We have made what I believe are some significant advances in understanding how this all works. We haven’t talked about it publicly as it is very much a work in progress and we haven’t yet written it up in any digestible format. A few weeks ago I did a talk on the whiteboard at Numenta reviewing the new ideas for our employees. Subutai recorded it on his laptop. We decided to post this video. If you watch it please forgive us for the poor quality, it is just an ad-hoc recording of a discussion we had in the office. However, we looked at it and felt that the quality was good enough that some of you would prefer to see it rather than wait for a more formal write-up. We will be happy to try to answer any questions you have about this at next Tuesday’s office hour that Matt is setting up.
p.s. Some of you may be familiar with work we did with sensory-motor inference two years ago. We ran into various scaling issues with that approach. The new approach addresses those issues and introduces some powerful new concepts.
Thank you very much for (once again) having such an open and responsive approach. I can see Jeff is very excited, which lets me know that powerful additions to the “Theory” are burgeoning.
I enjoyed watching this very much -and- one of my questions which the video is not really answering is with regard to the assertion about the columns (mini-columns) learning/acquiring models of the world. One thing that I felt I didn’t have adequate information about in order to understand this was that the columns “contain” this model information without the use of basal/lateral connections? …that the “retention” does not come about through the “connected state”?

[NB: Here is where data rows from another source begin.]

/-- Aligned 8 bytes written to PF0's management region: the tables and the UDP port; the mailbox is firmware's own, and every
other offset ignores it. -/
def State.pf0Put (s : State) (off : Nat) (v : Word) : State :=
  if 0x10000 ≤ off ∧ off < 0x10800 then
    s.modMod fun m => { m with tenants := m.tenants.set (Fin.ofNat 256 ((off - 0x10000) / 8)) (v &&& 0xFFFFFFF80000FFFF#64) }
  else if 0x20000 ≤ off ∧ off < 0x21000 then
    let i := Fin.ofNat 256 ((off - 0x20000) / 16)
    s.modMod fun m => { m with peers := m.peers.set i (setHalf m.peers[i] (off % 16 == 8) v) }
  else if off = 0x21000 then s.modMod fun m => { m with udp := v &&& 0xFFFF }
  else if 0x30000 ≤ off ∧ off < 0x32000 then
    let vf := (off - 0x30000) / 16
    let e := s.exportOf vf
    let e := if off % 16 = 8 then (e.1, v) else (v &&& ~~~(0xFFFF#64), e.2)
    s.modMod fun m => { m with exports := mset m.exports vf e }
  else s

/-- Bytes `l` over those of a word, from its byte `o` on. -/
def patchWord (w : Word) (o : Nat) (l : List Byte) : Word :=
  BitVec.ofNat 64 (leBytes ((toBytes w.toNat 8).take o ++ l ++ (toBytes w.toNat 8).drop (o + l.length)))

/-- A write of any size to PF0's management region (R395), a word of 8 bytes at a time. -/
def State.pf0Write (s : State) (off : Nat) (l : List Byte) : Nat → State
  | 0 => s
  | fuel + 1 =>
    if l.isEmpty then s
    else
      let o := off % 8
      let w := off - o
      let t := s.pf0Put w (patchWord (s.pf0Word w) o (l.take (8 - o)))
      t.pf0Write (w + 8) (l.drop (8 - o)) fuel

/-- Bytes of PF0's management region (R395). -/
def State.pf0Read (s : State) (off n : Nat) : List Byte :=
  (List.range n).map fun i => (s.pf0Word ((off + i) / 8 * 8)).extractLsb' (8 * ((off + i) % 8)) 8

/-- Bytes of a VF's BAR0 (R396): the launch aperture is write only, and what else is not listed is reserved; both read as zero
(DESIGN CHOICE, entry 93). -/
def State.bar0Read (s : State) (vf off n : Nat) : List Byte :=
  let x := s.vf vf
  (List.range n).map fun i =>
    let o := off + i
    let w : Word := if o / 8 = 8 then x.accepted else if o / 8 = 9 then x.refused else if o / 8 = 10 then x.lastPart.setWidth 64 else 0
    w.extractLsb' (8 * (o % 8)) 8

/-- Data in lines of 64 bytes with the CRC-32C of R368, and what happens to its bits on the way: whether every line passes. -/
def linesPass (l : List Byte) (err : Nat) : Bool :=
  let e := toBytes err l.length
  ((List.range ((l.length + 63) / 64)).all fun i =>
    let x := (l.drop (64 * i)).take 64
    crc32c (List.zipWith (· ^^^ ·) x ((e.drop (64 * i)).take 64)) == crc32c x)

/-- Whether data arrives over a path that checks it and has it sent once more (R368); `none`: an error that the CRC does not find,
which does not happen (entry 86). -/
def linesArrive (l : List Byte) (e : LineErr) : Option Bool :=
  let clean := fun (x : Nat) => x % 2 ^ (8 * l.length) == 0
  if linesPass l e.first then (if clean e.first then some true else none)
  else if linesPass l e.second then (if clean e.second then some true else none)
  else some false

/-- An answer of the module to a request from outside. -/
def State.answer (s : State) (id : Nat) (ok : Bool) (l : List Byte) : State := { s with answers := (id, ok, l) :: s.answers }

/-- HOST_WRITE (R397): to module memory, performed at its home quay within one line; through a VF's BAR2 in PCIe mode, under
the translation of the VF in the partition that last ran it; or to the management region. One that fails its check twice is not
performed (R368). The host's own memory changes with no such path: the module holds no line of it (R394). A read is answered
(R395, R396). -/
def execHostWrite (x : HostDest) (data : LineData) (s : State) : Host.Outcome State Fault Refusal :=
  let bytes := data.bytes
  event s
    (match x with
     | .readPf0 off n id => some (State.answer { s with free := s.free + 0x10000 } id true (s.pf0Read off n))
     | .readBar0 vf off n id => if 512 ≤ vf || 4096 < off + n then none else some (s.answer id true (s.bar0Read vf off n))
     | .own h a =>
       if 2 ≤ h || 2 ^ 44 < a + bytes.length then none
       else some { s with gmem := s.gmem.writeBytes (2 ^ 45 + h * 2 ^ 44 + a) bytes }
     | x => if bytes.isEmpty then none
     else (linesArrive bytes data.err).bind fun ok => if !ok then some s else match x with
       | .mem d =>
         match homeOf d with
         | some (.mem _) => if s.decodes d && d % 64 + bytes.length ≤ 64 then some (s.gwriteBytes d bytes) else none
         | _ => none
       | .bar2 vf va =>
         let h := if vf < 256 then 64 else 65
         if !(s.quay h).pcie || 512 ≤ vf || 2 ^ 38 ≤ va || 64 < va % 64 + bytes.length then none
         else
           let c := (s.part (s.vf vf).lastPart.toNat).vfCtx vf
           (match s.translateIn c vf (BitVec.ofNat 64 va) 1 false false with
            | .error _ => some s
            | .ok (d, _) => some (
              if !isRemote d then s.gwriteBytes d bytes
              else if s.peerDown d then s
              else s.sendFrame (coreAt (fieldX (quayField h) * 96) (fieldY (quayField h) * 128)) d .post))
       | .pf0 off => some (s.pf0Write off bytes (bytes.length + 1))
       | _ => none)

/-- CXL_SNOOP (R399): a host line is invalidated; a watch on it ends with WRITE. -/
def execCxlSnoop (h line : Nat) (s : State) : Host.Outcome State Fault Refusal :=
  event s
    (if 2 ≤ h || 2 ^ 44 ≤ line || line % 64 != 0 || (s.quay (64 + h)).pcie then none
     else some (s.lineWritten (2 ^ 45 + h * 2 ^ 44 + line)))

/-! ### Requests from the network (R400 to R404) -/

/-- The permission that a request needs (R400). -/
def netPermits (op : NetOp) (e : Word) : Bool :=
  match op with
  | .read _ _ => e.getLsbD 59
  | .write _ _ => e.getLsbD 60
  | .amo _ _ _ _ _ => e.getLsbD 59 && e.getLsbD 60
  | .launch _ => e.getLsbD 62
  | .message _ => e.getLsbD 61

/-- The tenant check of an arriving request (R400). -/
def State.tenantOk (s : State) (x : NetFrame) : Bool :=
  s.regs.tenants.toList.any fun e =>
    e.getLsbD 63 && s.regs.peers[Fin.ofNat 256 (e.extractLsb' 0 16).toNat] == x.peer && tenantPvf e == x.pvf &&
    tenantLvf e == x.lvf && netPermits x.op e

/-- DPAs of `n` bytes at an offset of a VF's export (R401), page by page. -/
def State.exportPieces (s : State) (vf : Nat) (acc : BitVec 8) (va n : Nat) : Nat → Option (List (Nat × Nat))
  | 0 => some []
  | fuel + 1 =>
    if n = 0 then some []
    else match s.translateIn ((s.part (s.homePart vf)).vfCtx vf) vf (BitVec.ofNat 64 va) acc false false with
      | .error _ => none
      | .ok (d, _) =>
        let m := min n (65536 - va % 65536)
        (s.exportPieces vf acc (va + m) (n - m) fuel).map fun l => (d, m) :: l

/-- The export's bytes that an access names: refused past EXPSIZE. -/
def State.exportAt (s : State) (vf : Nat) (acc : BitVec 8) (off n : Nat) : Option (List (Nat × Nat)) :=
  let e := s.exportOf vf
  if e.2.toNat < off + n then none else s.exportPieces vf acc (e.1.toNat + off) n 3

/-- The pieces that lie in this module are written; a third module writes its own (R401). -/
def State.putAll (s : State) : List (Nat × Nat) → List Byte → State
  | [], _ => s
  | (d, n) :: l, bs => (if isRemote d then s else s.gwriteBytes d (bs.take n)).putAll l (bs.drop n)

/-- The bytes of the pieces: this module's, and what third modules have answered, by piece. -/
def State.getAll (s : State) (got : List (Nat × Option (List Byte))) (ps : List (Nat × Nat)) : List Byte :=
  ps.zipIdx.flatMap fun p =>
    if isRemote p.1.1 then ((mget got p.2).bind id).getD [] else s.gmem.readBytes p.1.1 p.1.2

/-- Charge both quays of a remote access to the target VF (R404). -/
def State.chargeNet (s : State) (q vf : Nat) (ps : List (Nat × Nat)) : State :=
  ps.foldl (fun s p => (s.chargeQuay q vf p.2).chargeQuay (s.quayOf p.1) vf p.2) s

/-- A request whose home is a third module is passed on, and answered once every piece of it there has been (R401): `f` gives
the outcome from what has been answered. -/
def State.relayed (s : State) (q : Nat) (id : NetId) (ps : List (Nat × Nat)) (f : State → List (Nat × Option (List Byte)) → NetRes) :
    NetRes :=
  let far := ps.zipIdx.filter fun p => isRemote p.1.1
  if far.isEmpty then f s []
  else match (s.quay q).relays.find? fun r => r.id == id with
    | none =>
      if far.any fun p => !(s.quay (s.quayOf p.1.1)).up || s.peerDown p.1.1 then .refused
      else .wait (far.foldl (fun s p => s.sendFrame (coreAt (fieldX (quayField q) * 96) (fieldY (quayField q) * 128)) p.1.1
          (.relay q id p.2))
        (s.modQuay q fun y => { y with relays := y.relays ++ [⟨id, []⟩] }))
    | some r =>
      if far.any fun p => (mget r.got p.2).isNone then .later
      else
        let t := s.modQuay q fun y => { y with relays := y.relays.filter fun x => x.id != id }
        if far.any fun p => mget r.got p.2 == some none then .refused else f t r.got

/-- A request that has passed the tenant check, by its frame. -/
def State.netPerform (s : State) (q vf : Nat) (id : NetId) (op : NetOp) : NetRes :=
  match op with
  | .read off n =>
    if 8192 < n then .refused
    else match s.exportAt vf 0 off n with
      | none => .refused
      | some ps => s.relayed q id ps fun s got => .done (s.chargeNet q vf ps) (s.getAll got ps)
  | .write off bs =>
    if 8192 < bs.length then .refused
    else match s.exportAt vf 1 off bs.length with
      | none => .refused
      | some ps => s.relayed q id ps fun s _ => .done ((s.putAll ps bs).chargeNet q vf ps) []
  | .amo off op t b c =>
    let n := tyBytes (amoIntTy t)
    if off % n ≠ 0 then .refused
    else match s.exportAt vf 2 off n with
      | none => .refused
      | some ps => s.relayed q id ps fun s got =>
        let d := (ps.headD (0, 0)).1
        if isRemote d then .done (s.chargeNet q vf ps) (s.getAll got ps)
        else
          let old := s.gmem.readLE d n
          let new := (amoNew op t (putTy (amoIntTy t) old) b c).toNat % 2 ^ (8 * n)
          .done ((if new = old then s else s.gwrite d n new).chargeNet q vf ps) (toBytes old n)
  | .launch bs =>
    let p := s.homePart vf
    if bs.length ≠ 64 then .discarded
    else if (s.part p).phase ≠ .run ∧ 16 ≤ (s.part p).netHolds q then .later
    else .done ((s.modPart p fun x => { x with packets := x.packets ++ [(.net q, vf, bs)] }).chargeQuay q vf 64) []
  | .message ws => s.netMessage q vf ws false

So my question is, in what form is this model retained by the mini-columns? Where does this model live (within the mini-columns) / How is it stored?
I think this is a big step forward. It’s important to note, and usually unstated when you’re speaking, that what you’re describing is not just a possible process using an unknown mechanism, but a concrete use of known properties of a particular, well-understood mechanism.
I have a couple of questions.
The word “column” has multiple meanings in neuroscience and HTM, so for this topic let’s pretend that “column” only means the Cortical Columns (CCs) as you use them in the talk: 1mm x 1mm patches of neocortex which have some spatial topological relationship with the input space.
You describe the modular structure of a region in terms of CCs which each learn a model of their world. Do you think that each CC largely includes its own multilayer circuit? If so, then your comments about each CC “voting” about the object identity (via L2/3) would also extend to CC’s “voting” about feedback to lower layers (via L6) and “voting” for movement (via L5).
Should your CCs correspond exactly to the barrels in barrel cortex, or is a barrel a larger structure involving a number of CCs?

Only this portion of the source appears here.